Conventional wisdom for competitions is ~ 1 inch, but other than aesthetics, is there a real good reason to leave this much room if the bottles will be refrigerated after carbing at a very controlled room temp? I ask because I've had a couple batches with excess volume that I have bottled some leftovers from a spigot with carb drops. Have I just been lucky or am I tempting fate?
I believe if bottle conditioning you need headspace for CO2 to form pressure and disolve into the beer. If keg carbonated you can fill to the top without issue.
I don't see any risk with overfilling your bottles, assuming you're using a normal amount of priming sugar. The CO2 will dissolve in beer without any headspace. The pressure comes from the volume of the gas itself, not the headspace.
I could have sworn that the last time I took a brew tour they hit hit their canning line with x-rays to make sure that it's 98% full. If it's not, apparently they run into issues with can bombs. Am I missing something here? Conventional wisdom be damned. Does CO2 that's disolved into beer still put pressure on the bottle?
We go through home brew too fast to have encountered any potential shelf life issues related to head space. The only thing I've noticed is that if there's almost no head space (e.g., 1/4" or less), then there's not much of the ppffffftt sound when you pry the cap off. Not enough volume to expand.
That seems to be cutting things awfully fine. The main physical difference between 98% full and 99% is that 1% liquid adds a little extra priming sugar to a confined volume.
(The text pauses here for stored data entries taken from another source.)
/-- CONSUME's side: it drops the first chunk of the head from `code` and takes in the chunk after it (R152). -/
theorem Window.Shows.consume {first : List Byte} (hf : first.length = c.cb) (hlen : c.nchunk * c.cb ≤ tail.length)
    (h : w.Shows c inp (first ++ tail)) : ∃ w', Machine.consume c inp w = .ok w' ∧ w'.Shows c inp tail := by
  obtain ⟨pre, rfl, hcode, hrpos⟩ := h
  have hsplit := nchunk_mul_cb c
  have hle : w.rpos + c.cb ≤ (pre ++ (first ++ tail)).length := by
    simp only [List.length_append]
    omega
  refine ⟨_, consume_eq c hle, pre ++ first, (List.append_assoc _ _ _).symm, ?_, ?_⟩
  · have hdrop : (pre ++ (first ++ tail)).drop w.rpos = tail.drop ((c.nchunk - 1) * c.cb) := by
      rw [hrpos, hsplit, ← Nat.add_assoc, ← hf, ← List.append_assoc, ← List.length_append,
        List.drop_length_add_append]
    rw [chunksValue_last, hdrop, hcode, chunksValue_head hf, Nat.mul_add_mod_self_right,
      Nat.mod_eq_of_lt (chunksValue_init_lt hlen)]
    rfl
  · dsimp only
    rw [List.length_append, hrpos, hf]
    omega

theorem Window.HasChunks.consume {n : Nat} (hlen : c.nchunk * c.cb ≤ tail.length)
    (h : w.HasChunks c inp tail (n + 1)) :
    ∃ w', Machine.consume c inp w = .ok w' ∧ w'.HasChunks c inp tail n := by
  obtain ⟨bs, hbs, hw⟩ := h
  rw [Nat.succ_mul] at hbs
  rw [← List.take_append_drop c.cb bs, List.append_assoc] at hw
  obtain ⟨w', hcons, hw'⟩ := hw.consume (by rw [List.length_take]; omega) (by rw [List.length_append]; omega)
  exact ⟨w', hcons, bs.drop c.cb, by rw [List.length_drop]; omega, hw'⟩

/-! ### A run of RENORM -/

/-- A loop with EMIT whose iterations are `ShiftsTo` while `Good` holds: what it appends, before a stream of the last
interval, is a stream of the first. -/
theorem LoopRuns.holds_back {cond : RangeState → Bool} {next : RangeState → RangeState} {Good : RangeState → Prop}
    (hgood : ∀ r, Good r → cond r = true → r.low < 2 ^ c.N ∧ r.ShiftsTo c (next r) ∧ Good (next r))
    {out out' : List Byte} {k : Nat} (h : LoopRuns cond next (emitXfer c) r out k r' out') (hr : Good r) :
    Good r' ∧ ∃ bs, out' = out ++ bs ∧ ∀ tail, r'.Holds c tail → r.Holds c (bs ++ tail) := by
  induction h with
  | exit _ => exact ⟨hr, [], by simp, fun _ ht => ht⟩
  | @again r _ out _ _ _ hc hx _ ih =>
    obtain ⟨hlow, hshift, hnext⟩ := hgood r hr hc
    obtain ⟨hr', bs, rfl, hback⟩ := ih hnext
    simp only [emitXfer, Except.ok.injEq, emit_eq] at hx
    subst hx
    refine ⟨hr', _, List.append_assoc _ _ _, fun tail ht => ?_⟩
    rw [List.append_assoc]
    exact (hback tail ht).emit hlow hshift

/-- RENORM with EMIT under J: what it appends, before a stream of the interval it ends on, is a stream of the interval
it starts from (R35, R117). -/
theorem RenormRuns.holds_back {out out' : List Byte} {k1 k2 : Nat} (hp : r.Placed c)
    (h : RenormRuns c (emitXfer c) r out k1 k2 r' out') :
    ∃ bs, out' = out ++ bs ∧ ∀ tail, r'.Holds c tail → r.Holds c (bs ++ tail) := by
  obtain ⟨m, b, h1, h2⟩ := h
  obtain ⟨hm, bs1, rfl, hback1⟩ := h1.holds_back (Good := RangeState.Placed c)
    (fun r hr hc => ⟨hr.low_lt, hr.shiftBoth_shifts hc, hr.shiftBoth hc⟩) hp
  obtain ⟨-, bs2, rfl, hback2⟩ := h2.holds_back (Good := fun r => r.Placed c ∧ topAgrees c r = false)
    (fun r ⟨hr, ht⟩ hu =>
      have ⟨hnext, hfull⟩ := hr.clampShift ht hu
      ⟨hr.low_lt, hr.clampShift_shifts ht hu, hnext, hnext.topAgrees_false_of_full hfull⟩) ⟨hm, h1.cond_false⟩
  refine ⟨bs1 ++ bs2, List.append_assoc _ _ _, fun tail ht => ?_⟩
  rw [List.append_assoc]
  exact hback1 _ (hback2 _ ht)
You'd see a proportional increase in CO2 production, but it seems an insignificant amount. I guess if you were really playing close to the engineering tolerances of the can, you would need a system in place that detects volume of beer to a very high degree, but I cannot imagine any probrewers would purposefully try to get so close to exceeding those tolerance.
I thought so too. I've not spent any time around pro brewers and I know little about canning lines. I'm still kind of curious to know how they can fill 110 cans a minute without spilling any.